A FLASHBACK SHOWS FARGO WITH A SOUND EFFECTS RECORD.
TED: YOU who gave the sheep to me knowing that as a priest with an intuitive understanding of sheep I could nurse him back to health.
A FLASHBACK SHOWS TED AND DOUGAL WITH CHRIS.
TED: You, you, you, YOU!
FARGO: Chris, Chris. It's not true, it's not true! NO NO NO, don't look at me, don't look at me!(Fargo cries)
JUDGE: Should I call the police Father?
TED: No. He's lost the trust of his sheep. That's punishment enough for a farmer who deals primarily with sheep. If you'll excuse me, there's a bit of a stench in here and I need some fresh air.
TED AND DOUGAL WALK AWAY INTO THE SUNSET.
DOUGAL: One thing Ted, if Chris has been disqualified doesn't that mean that you've lost the heating allowance money on the bet?
TED STOPS WALKING BUT DOUGAL CONTINUES. TED STARTS STOMPING THE GROUND AND COVERING HIS FACE WITH HIS HANDS. NEXT WE SEE TED AND DOUGAL IN LARGE CARDBOARD BOXES WEARING WOOLY HATS AND LOTS OF CLOTHING.

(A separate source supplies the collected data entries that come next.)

/-! ### modLink -/

@[simp] theorem State.modLink_dict (s : State) (n : Nat) (f : CremLink → CremLink) : (s.modLink n f).dict = s.dict := rfl
@[simp] theorem State.modLink_dev (s : State) (n : Nat) (f : CremLink → CremLink) : (s.modLink n f).dev = s.dev := rfl
@[simp] theorem State.modLink_tc (s : State) (n : Nat) (f : CremLink → CremLink) : (s.modLink n f).tc = s.tc := rfl
@[simp] theorem State.modLink_lanes (s : State) (n : Nat) (f : CremLink → CremLink) : (s.modLink n f).lanes = s.lanes := rfl
@[simp] theorem State.modLink_slots (s : State) (n : Nat) (f : CremLink → CremLink) : (s.modLink n f).slots = s.slots := rfl
@[simp] theorem State.modLink_sel (s : State) (n : Nat) (f : CremLink → CremLink) : (s.modLink n f).sel = s.sel := rfl
@[simp] theorem State.modLink_hold (s : State) (n : Nat) (f : CremLink → CremLink) : (s.modLink n f).hold = s.hold := rfl
@[simp] theorem State.modLink_scr (s : State) (n : Nat) (f : CremLink → CremLink) : (s.modLink n f).scr = s.scr := rfl
@[simp] theorem State.modLink_dplls (s : State) (n : Nat) (f : CremLink → CremLink) : (s.modLink n f).dplls = s.dplls := rfl
@[simp] theorem State.modLink_outs (s : State) (n : Nat) (f : CremLink → CremLink) : (s.modLink n f).outs = s.outs := rfl
@[simp] theorem State.modLink_pps (s : State) (n : Nat) (f : CremLink → CremLink) : (s.modLink n f).pps = s.pps := rfl
@[simp] theorem State.modLink_uarts (s : State) (n : Nat) (f : CremLink → CremLink) : (s.modLink n f).uarts = s.uarts := rfl
@[simp] theorem State.modLink_tic (s : State) (n : Nat) (f : CremLink → CremLink) : (s.modLink n f).tic = s.tic := rfl
@[simp] theorem State.modLink_gnss (s : State) (n : Nat) (f : CremLink → CremLink) : (s.modLink n f).gnss = s.gnss := rfl
@[simp] theorem State.modLink_net (s : State) (n : Nat) (f : CremLink → CremLink) : (s.modLink n f).net = s.net := rfl
@[simp] theorem State.modLink_gran (s : State) (n : Nat) (f : CremLink → CremLink) : (s.modLink n f).gran = s.gran := rfl
@[simp] theorem State.modLink_win (s : State) (n : Nat) (f : CremLink → CremLink) : (s.modLink n f).win = s.win := rfl
@[simp] theorem State.modLink_stew (s : State) (n : Nat) (f : CremLink → CremLink) : (s.modLink n f).stew = s.stew := rfl
@[simp] theorem State.modLink_mtx (s : State) (n : Nat) (f : CremLink → CremLink) : (s.modLink n f).mtx = s.mtx := rfl
@[simp] theorem State.modLink_tithe (s : State) (n : Nat) (f : CremLink → CremLink) : (s.modLink n f).tithe = s.tithe := rfl
@[simp] theorem State.modLink_boot (s : State) (n : Nat) (f : CremLink → CremLink) : (s.modLink n f).boot = s.boot := rfl
@[simp] theorem State.modLink_elec (s : State) (n : Nat) (f : CremLink → CremLink) : (s.modLink n f).elec = s.elec := rfl
@[simp] theorem State.modLink_fresh (s : State) (n : Nat) (f : CremLink → CremLink) : (s.modLink n f).fresh = s.fresh := rfl
@[simp] theorem State.modLink_pending (s : State) (n : Nat) (f : CremLink → CremLink) : (s.modLink n f).pending = s.pending := rfl

/-! ### modNode -/

@[simp] theorem State.modNode_dict (s : State) (n : Nat) (f : CremNode → CremNode) : (s.modNode n f).dict = s.dict := rfl
@[simp] theorem State.modNode_dev (s : State) (n : Nat) (f : CremNode → CremNode) : (s.modNode n f).dev = s.dev := rfl
@[simp] theorem State.modNode_tc (s : State) (n : Nat) (f : CremNode → CremNode) : (s.modNode n f).tc = s.tc := rfl
@[simp] theorem State.modNode_lanes (s : State) (n : Nat) (f : CremNode → CremNode) : (s.modNode n f).lanes = s.lanes := rfl
@[simp] theorem State.modNode_slots (s : State) (n : Nat) (f : CremNode → CremNode) : (s.modNode n f).slots = s.slots := rfl
@[simp] theorem State.modNode_sel (s : State) (n : Nat) (f : CremNode → CremNode) : (s.modNode n f).sel = s.sel := rfl
@[simp] theorem State.modNode_hold (s : State) (n : Nat) (f : CremNode → CremNode) : (s.modNode n f).hold = s.hold := rfl
@[simp] theorem State.modNode_scr (s : State) (n : Nat) (f : CremNode → CremNode) : (s.modNode n f).scr = s.scr := rfl
@[simp] theorem State.modNode_dplls (s : State) (n : Nat) (f : CremNode → CremNode) : (s.modNode n f).dplls = s.dplls := rfl
@[simp] theorem State.modNode_outs (s : State) (n : Nat) (f : CremNode → CremNode) : (s.modNode n f).outs = s.outs := rfl
@[simp] theorem State.modNode_pps (s : State) (n : Nat) (f : CremNode → CremNode) : (s.modNode n f).pps = s.pps := rfl
@[simp] theorem State.modNode_uarts (s : State) (n : Nat) (f : CremNode → CremNode) : (s.modNode n f).uarts = s.uarts := rfl
@[simp] theorem State.modNode_tic (s : State) (n : Nat) (f : CremNode → CremNode) : (s.modNode n f).tic = s.tic := rfl
@[simp] theorem State.modNode_gnss (s : State) (n : Nat) (f : CremNode → CremNode) : (s.modNode n f).gnss = s.gnss := rfl
@[simp] theorem State.modNode_net (s : State) (n : Nat) (f : CremNode → CremNode) : (s.modNode n f).net = s.net := rfl
@[simp] theorem State.modNode_gran (s : State) (n : Nat) (f : CremNode → CremNode) : (s.modNode n f).gran = s.gran := rfl
@[simp] theorem State.modNode_win (s : State) (n : Nat) (f : CremNode → CremNode) : (s.modNode n f).win = s.win := rfl
@[simp] theorem State.modNode_stew (s : State) (n : Nat) (f : CremNode → CremNode) : (s.modNode n f).stew = s.stew := rfl
@[simp] theorem State.modNode_mtx (s : State) (n : Nat) (f : CremNode → CremNode) : (s.modNode n f).mtx = s.mtx := rfl
@[simp] theorem State.modNode_tithe (s : State) (n : Nat) (f : CremNode → CremNode) : (s.modNode n f).tithe = s.tithe := rfl
@[simp] theorem State.modNode_boot (s : State) (n : Nat) (f : CremNode → CremNode) : (s.modNode n f).boot = s.boot := rfl
@[simp] theorem State.modNode_elec (s : State) (n : Nat) (f : CremNode → CremNode) : (s.modNode n f).elec = s.elec := rfl
@[simp] theorem State.modNode_fresh (s : State) (n : Nat) (f : CremNode → CremNode) : (s.modNode n f).fresh = s.fresh := rfl
@[simp] theorem State.modNode_pending (s : State) (n : Nat) (f : CremNode → CremNode) : (s.modNode n f).pending = s.pending := rfl

/-! ### modSrc -/

@[simp] theorem State.modSrc_dict (s : State) (n : Nat) (f : RaisedSrc → RaisedSrc) : (s.modSrc n f).dict = s.dict := rfl
@[simp] theorem State.modSrc_dev (s : State) (n : Nat) (f : RaisedSrc → RaisedSrc) : (s.modSrc n f).dev = s.dev := rfl
@[simp] theorem State.modSrc_tc (s : State) (n : Nat) (f : RaisedSrc → RaisedSrc) : (s.modSrc n f).tc = s.tc := rfl
@[simp] theorem State.modSrc_lanes (s : State) (n : Nat) (f : RaisedSrc → RaisedSrc) : (s.modSrc n f).lanes = s.lanes := rfl
@[simp] theorem State.modSrc_slots (s : State) (n : Nat) (f : RaisedSrc → RaisedSrc) : (s.modSrc n f).slots = s.slots := rfl
@[simp] theorem State.modSrc_sel (s : State) (n : Nat) (f : RaisedSrc → RaisedSrc) : (s.modSrc n f).sel = s.sel := rfl
@[simp] theorem State.modSrc_hold (s : State) (n : Nat) (f : RaisedSrc → RaisedSrc) : (s.modSrc n f).hold = s.hold := rfl
@[simp] theorem State.modSrc_scr (s : State) (n : Nat) (f : RaisedSrc → RaisedSrc) : (s.modSrc n f).scr = s.scr := rfl
@[simp] theorem State.modSrc_dplls (s : State) (n : Nat) (f : RaisedSrc → RaisedSrc) : (s.modSrc n f).dplls = s.dplls := rfl
@[simp] theorem State.modSrc_outs (s : State) (n : Nat) (f : RaisedSrc → RaisedSrc) : (s.modSrc n f).outs = s.outs := rfl
@[simp] theorem State.modSrc_pps (s : State) (n : Nat) (f : RaisedSrc → RaisedSrc) : (s.modSrc n f).pps = s.pps := rfl
@[simp] theorem State.modSrc_uarts (s : State) (n : Nat) (f : RaisedSrc → RaisedSrc) : (s.modSrc n f).uarts = s.uarts := rfl
@[simp] theorem State.modSrc_tic (s : State) (n : Nat) (f : RaisedSrc → RaisedSrc) : (s.modSrc n f).tic = s.tic := rfl
@[simp] theorem State.modSrc_gnss (s : State) (n : Nat) (f : RaisedSrc → RaisedSrc) : (s.modSrc n f).gnss = s.gnss := rfl
@[simp] theorem State.modSrc_net (s : State) (n : Nat) (f : RaisedSrc → RaisedSrc) : (s.modSrc n f).net = s.net := rfl
@[simp] theorem State.modSrc_crem (s : State) (n : Nat) (f : RaisedSrc → RaisedSrc) : (s.modSrc n f).crem = s.crem := rfl
@[simp] theorem State.modSrc_gran (s : State) (n : Nat) (f : RaisedSrc → RaisedSrc) : (s.modSrc n f).gran = s.gran := rfl
@[simp] theorem State.modSrc_stew (s : State) (n : Nat) (f : RaisedSrc → RaisedSrc) : (s.modSrc n f).stew = s.stew := rfl
@[simp] theorem State.modSrc_mtx (s : State) (n : Nat) (f : RaisedSrc → RaisedSrc) : (s.modSrc n f).mtx = s.mtx := rfl
@[simp] theorem State.modSrc_tithe (s : State) (n : Nat) (f : RaisedSrc → RaisedSrc) : (s.modSrc n f).tithe = s.tithe := rfl
@[simp] theorem State.modSrc_boot (s : State) (n : Nat) (f : RaisedSrc → RaisedSrc) : (s.modSrc n f).boot = s.boot := rfl
@[simp] theorem State.modSrc_elec (s : State) (n : Nat) (f : RaisedSrc → RaisedSrc) : (s.modSrc n f).elec = s.elec := rfl
@[simp] theorem State.modSrc_fresh (s : State) (n : Nat) (f : RaisedSrc → RaisedSrc) : (s.modSrc n f).fresh = s.fresh := rfl
@[simp] theorem State.modSrc_pending (s : State) (n : Nat) (f : RaisedSrc → RaisedSrc) : (s.modSrc n f).pending = s.pending := rfl

/-! ### modWin -/

@[simp] theorem State.modWin_dict (s : State) (f : Winnow → Winnow) : (s.modWin f).dict = s.dict := rfl
@[simp] theorem State.modWin_dev (s : State) (f : Winnow → Winnow) : (s.modWin f).dev = s.dev := rfl
@[simp] theorem State.modWin_tc (s : State) (f : Winnow → Winnow) : (s.modWin f).tc = s.tc := rfl
@[simp] theorem State.modWin_lanes (s : State) (f : Winnow → Winnow) : (s.modWin f).lanes = s.lanes := rfl
@[simp] theorem State.modWin_slots (s : State) (f : Winnow → Winnow) : (s.modWin f).slots = s.slots := rfl
@[simp] theorem State.modWin_sel (s : State) (f : Winnow → Winnow) : (s.modWin f).sel = s.sel := rfl
@[simp] theorem State.modWin_hold (s : State) (f : Winnow → Winnow) : (s.modWin f).hold = s.hold := rfl
@[simp] theorem State.modWin_scr (s : State) (f : Winnow → Winnow) : (s.modWin f).scr = s.scr := rfl
@[simp] theorem State.modWin_dplls (s : State) (f : Winnow → Winnow) : (s.modWin f).dplls = s.dplls := rfl
@[simp] theorem State.modWin_outs (s : State) (f : Winnow → Winnow) : (s.modWin f).outs = s.outs := rfl
@[simp] theorem State.modWin_pps (s : State) (f : Winnow → Winnow) : (s.modWin f).pps = s.pps := rfl
@[simp] theorem State.modWin_uarts (s : State) (f : Winnow → Winnow) : (s.modWin f).uarts = s.uarts := rfl
@[simp] theorem State.modWin_tic (s : State) (f : Winnow → Winnow) : (s.modWin f).tic = s.tic := rfl
@[simp] theorem State.modWin_gnss (s : State) (f : Winnow → Winnow) : (s.modWin f).gnss = s.gnss := rfl
@[simp] theorem State.modWin_net (s : State) (f : Winnow → Winnow) : (s.modWin f).net = s.net := rfl
@[simp] theorem State.modWin_crem (s : State) (f : Winnow → Winnow) : (s.modWin f).crem = s.crem := rfl
@[simp] theorem State.modWin_gran (s : State) (f : Winnow → Winnow) : (s.modWin f).gran = s.gran := rfl
@[simp] theorem State.modWin_stew (s : State) (f : Winnow → Winnow) : (s.modWin f).stew = s.stew := rfl
@[simp] theorem State.modWin_mtx (s : State) (f : Winnow → Winnow) : (s.modWin f).mtx = s.mtx := rfl
@[simp] theorem State.modWin_tithe (s : State) (f : Winnow → Winnow) : (s.modWin f).tithe = s.tithe := rfl
@[simp] theorem State.modWin_boot (s : State) (f : Winnow → Winnow) : (s.modWin f).boot = s.boot := rfl
@[simp] theorem State.modWin_elec (s : State) (f : Winnow → Winnow) : (s.modWin f).elec = s.elec := rfl
@[simp] theorem State.modWin_fresh (s : State) (f : Winnow → Winnow) : (s.modWin f).fresh = s.fresh := rfl
@[simp] theorem State.modWin_pending (s : State) (f : Winnow → Winnow) : (s.modWin f).pending = s.pending := rfl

TED: I know it's a radical step Dougal but it is very, very cold.
DOUGAL: See you in three months then Ted.
TED AND DOUGAL START TO HIBERNATE IN THE BOXES WHILE MRS. DOYLE PREPARES THEM WITH HOT WATER BOTTLES, ETC. THE MUSIC STARTS.
TED: (after the theme music) Actually, better go to the toilet first!